Женька, да слезай ты оттуда, ёлки-моталки! Мать придёт — она тебе такого «орла» устроит, что сидеть неделю не сможешь! Визгливый девчачий крик разрезал гулкую пустоту заброшенной стройки, ударился о серую кирпичную стену недостроенного гаража и рассыпался по двору испуганным эхом. Женя, ухватившийся было за ржавый швеллер, торчавший из кладки, замер и досадливо поморщился. Светка из третьего подъезда вечно каркает, как ворона, в самый неподходящий момент. Снизу, с утоптанной, пахнущей пылью и полынью земли, на него смотрели лица пацанов: Вовка Кузякин, которому родители впервые в жизни доверили отвезти младшую сестру к зубному, смотрел с ленивым любопытством, а Колька Рябой, вечный заводила, подначивал, приплясывая на месте в стоптанных кедах. До края крыши, где загорали на рубероиде старшаки и куда им, мелюзге, ходу не было, оставалось всего ничего. Женя, подтянувшись на руках, уже чувствовал ладонями шершавое тепло бетонной плиты. Ещё одно усилие, один рывок — и он будет наверху, королём этой кучи битого кирпича, докажет, что ему, как и всем, море по колено. Снизу пахнуло холодом и цементной пылью из чёрного провала подвала. Он не придал этому значения. Вдохнул поглубже, перебирая кедами по шаткой кладке, и вложил в рывок всю свою мальчишескую удаль. В ту же секунду кирпич под левой ногой, выкрошенный дождями и временем, предательски хрустнул и ушёл в пустоту, увлекая за собой всё тело. Мир перевернулся. Перед глазами мелькнуло ослепительно-голубое июньское небо, облако, похожее на дракона, испуганный вскрик снизу, а потом — жестокая, беспощадная тишина полёта, оборвавшаяся глухим ударом. Воздух выбило из лёгких, и спину пронзила такая резкая, холодная боль, что Женя даже не смог закричать — он только распахнул рот в беззвучном изумлении, глядя на далёкий квадрат неба над срезом подвала. Где-то там, наверху, была жизнь, солнце и беготня, а здесь, в сыром полумраке, пахло мокрой известкой и чем-то затхлым, неподвижным. И эта неподвижность вдруг страшной догадкой кольнула в затылок.

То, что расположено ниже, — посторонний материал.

/-- V1: single clocks on both branches, the forced high bits among them. -/
theorem test_lfsr_advance_values :
    (advance .a ⟨0xFFFFFFFF, true⟩).2.value = 0xBFFFFFCE ∧ (advance .a ⟨0xFFFFFFFE, true⟩).2.value = 0x7FFFFFFF ∧
    (advance .a ⟨0x80000063, true⟩).2.value = 0x80000000 ∧ (advance .b ⟨0x00000001, true⟩).2.value = 0xE0000010 ∧
    (advance .b ⟨0xC0000000, true⟩).2.value = 0x20000000 ∧ (advance .b ⟨0x80000000, true⟩).2.value = 0 ∧
    (advance .c ⟨0x00000003, true⟩).2.value = 0xF8000000 ∧ (advance .c ⟨0xF0000000, true⟩).2.value = 0x08000000 ∧
    (advance .c ⟨0xE0000000, true⟩).2.value = 0 ∧ (advance .c ⟨0x10000003, true⟩).2.value = 0xF0000000 := by decide

/-- V3 row 5: LFSR.ADVANCE writes one register and answers the bit it found. -/
theorem test_lfsr_advance :
    answer [0x03, 0x00] zeroKeyState = [0x00, 0x00, 0x01] ∧
    valuesOf (after [0x03, 0x00] zeroKeyState) .g0 = some (0xC9ABCDDE, 0x2468ACE0, 0xFDB97531) := by decide

/-- V12: KSG.INIT takes little-endian words and replaces a zero word, and only that. -/
theorem test_ksg_init :
    valuesOf (after [0x10, 0x01, 0xAA, 0xBB, 0xCC, 0xDD, 0x00, 0x00, 0x00, 0x00, 0x11, 0x22, 0x33, 0x44] State.reset) .g1 =
      some (0xDDCCBBAA, 0x2468ACE0, 0x44332211) ∧
    answer [0x10, 0x01, 0xAA, 0xBB, 0xCC, 0xDD, 0x00, 0x00, 0x00, 0x00, 0x11, 0x22, 0x33, 0x44] State.reset =
      [0x00, 0x00] := by decide

/-- V10: the all-zero key gives the three default seeds. -/
theorem test_ksg_init_zero :
    valuesOf (after (0x10 :: 0x00 :: List.replicate 12 0x00) State.reset) .g0 =
      some (0x13579BDF, 0x2468ACE0, 0xFDB97531) := by decide

/-- V20a round 0, where B is clocked: KSG.NEXTBIT. -/
theorem test_ksg_nextbit_clocks_b :
    answer [0x11, 0x00] zeroKeyState = [0x00, 0x00, 0x01] ∧
    valuesOf (after [0x11, 0x00] zeroKeyState) .g0 = some (0xC9ABCDDE, 0x12345670, 0xFDB97531) := by decide

/-- V20a round 6, where C is clocked and POST and PRE differ. -/
theorem test_ksg_nextbit_clocks_c :
    answer [0x11, 0x00] (loadedWith .g0 0x7E4D5E70 0x048D159C 0xF1B72EA7) = [0x00, 0x00, 0x00] ∧
    answer [0x11, 0x00] (underPre (loadedWith .g0 0x7E4D5E70 0x048D159C 0xF1B72EA7)) = [0x00, 0x00, 0x01] ∧
    valuesOf (after [0x11, 0x00] (loadedWith .g0 0x7E4D5E70 0x048D159C 0xF1B72EA7)) .g0 =
      some (0x3F26AF38, 0x048D159C, 0xF0DB9752) := by decide

/-- V24, fresh generator: KSG.NEXTBITS of 32 bits is answered least significant byte first. -/
theorem test_ksg_nextbits_32 :
    answer [0x12, 0x00, 0x20] zeroKeyState = [0x00, 0x00, 0xAD, 0x18, 0xEE, 0xFD] := by decide +kernel

/-- V24 row 6 and E11, E18: no round for a count of 0; the count is checked before the flags. -/
theorem test_ksg_nextbits_edges :
    answer [0x12, 0x00, 0x00] zeroKeyState = [0x00, 0x00, 0x00, 0x00, 0x00, 0x00] ∧
    answer [0x12, 0x00, 0x00] State.reset = [0x05, 0x00] ∧
    answer [0x12, 0x00, 0x40] State.reset = [0x04, 0x00] := by decide

/-- V26: KSG.CRYPTBYTE. -/
theorem test_ksg_cryptbyte :
    answer [0x13, 0x00, 0xFF] zeroKeyState = [0x00, 0x00, 0x02] ∧
    valuesOf (after [0x13, 0x00, 0xFF] zeroKeyState) .g0 = some (0x1F93579C, 0x048D159C, 0x086DCBA9) := by decide

/-- V23: KSG.CRYPT of "Hello" under the ascending key. -/
theorem test_ksg_crypt :
    answer [0x14, 0x00, 0x48, 0x65, 0x6C, 0x6C, 0x6F] ascendingState = [0x00, 0x00, 0x76, 0x24, 0x91, 0xB4, 0xBE] ∧
    valuesOf (after [0x14, 0x00, 0x48, 0x65, 0x6C, 0x6C, 0x6F] ascendingState) .g0 =
      some (0x37BDE31D, 0xFD183825, 0xF6141210) := by decide +kernel

/-- E27, E19 and E21: five bytes under MAXLEN = 4; an empty buffer on a slot with an unloaded register. -/
theorem test_ksg_crypt_refused :
    answer [0x14, 0x00, 0x00, 0x00, 0x00, 0x00, 0x00] (bounded 4 zeroKeyState) = [0x03, 0x00] ∧
    answer [0x14, 0x00] State.reset = [0x05, 0x00] ∧
    answer [0x14, 0x00] (after [0x01, 0x00, 0x00, 0x00, 0x00, 0x00] State.reset) = [0x05, 0x00] := by decide

/-- V44: CODEC.RUN of "AB" encrypts, and of the container it makes decrypts. -/
theorem test_codec_run :
    answer [0x20, 0x41, 0x42] withDraws = 0x00 :: 0x01 :: container44 ∧
    answer (0x20 :: container44) State.reset = [0x00, 0x02, 0x41, 0x42] := by decide +kernel

/-- V45 and E26 of CODEC.RUN: the whole signature and too few bytes is refused, a proper prefix is encrypted. -/
theorem test_codec_run_prefix :
    answer (0x20 :: magicBytes ++ [0x58]) withDraws = [0x06, 0x00] ∧
    (answer (0x20 :: magicBytes.take 27) withDraws).length = 133 := by decide +kernel

/-- V42: CODEC.DECRYPT of a container whose kek is not zero; the slots are unloaded after. -/
theorem test_codec_decrypt :
    answer (0x21 :: container42) zeroKeyState = [0x00, 0x02, 0x00, 0xFF, 0x55, 0xAA] ∧
    flagsOf (after (0x21 :: container42) zeroKeyState) = [false, false, false, false, false, false] := by
  decide +kernel

/-- E22, E24, E25 and P4: the refusals of CODEC.DECRYPT, which leave a loaded slot loaded. -/
theorem test_codec_decrypt_refused :
    answer (0x21 :: magicBytes) State.reset = [0x06, 0x00] ∧ answer [0x21, 0x41, 0x42] State.reset = [0x07, 0x00] ∧
    answer [0x21] State.reset = [0x07, 0x00] ∧
    valuesOf (after [0x21, 0x41, 0x42] ascendingState) .g0 = some (0x03020100, 0x07060504, 0x0B0A0908) := by
  decide +kernel

/-- V40: CODEC.ENCRYPT of "Hello, world!", the last 25 bytes; 60 bytes are drawn and the slots unloaded. -/
theorem test_codec_encrypt :
    (answer (0x22 :: hello) withDraws).drop 94 =
      [0xFD, 0xEF, 0x1A, 0xAE, 0x06, 0x5B, 0x9E, 0x5C, 0x1B, 0x82, 0x01, 0x12,
       0x76, 0x24, 0x91, 0xB4, 0xBE, 0x4C, 0xC7, 0xF2, 0xAC, 0x03, 0xCB, 0xE4, 0xF8] ∧
    (after (0x22 :: hello) withDraws).drawn = 60 ∧ (after (0x22 :: hello) withDraws).rnd = [] ∧
    flagsOf (after (0x22 :: hello) withDraws) = [false, false, false, false, false, false] := by decide +kernel

/-- V41: the empty payload gives a container of 104 bytes, the padding at offset 28. -/
theorem test_codec_encrypt_empty :
    (answer [0x22] withDraws).length = 106 ∧
    ((answer [0x22] { withDraws with rnd := ascendingKey ++ List.replicate 48 0x5A }).drop 30).take 48 =
      List.replicate 48 0x5A := by decide +kernel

Мать в больницу прибежала заплаканная, осунувшаяся, в том же светлом плаще, в каком уходила утром на фабрику, только волосы выбились из-под косынки неопрятными прядями. Она гладила его по руке своей натруженной, шершавой ладонью, пахнущей хлоркой, и всё повторяла: «Ничего, Женечка, ничего, родненький, прорвёмся». А потом вышел врач, долго молчал, перекладывая бумажки на столе, и сказал тихо, но так, что каждое слово впечаталось в память, будто гвоздь в крышку гроба его прошлой жизни. Позвоночник. Ушиб. Полная неподвижность нижних конечностей. Мать тогда не закричала, а как-то странно осела на стул, словно из неё разом выпустили весь воздух, и стала белой, как наволочка на казённой подушке. А Женя, двенадцатилетний пацан, который ещё вчера гонял с ребятами в футбол пустой консервной банкой, смотрел на свои ноги под одеялом и пытался пошевелить пальцами. Ноги, ещё хранившие синяки и ссадины от недавних приключений, не слушались. Они стали чужими, будто приставленными к его живому, горячему телу восковыми муляжами. Он попытался напрячь мышцу, отдать знакомый с детства приказ — нет, тишина. Только сердце колотилось где-то в груди, как пойманный воробей.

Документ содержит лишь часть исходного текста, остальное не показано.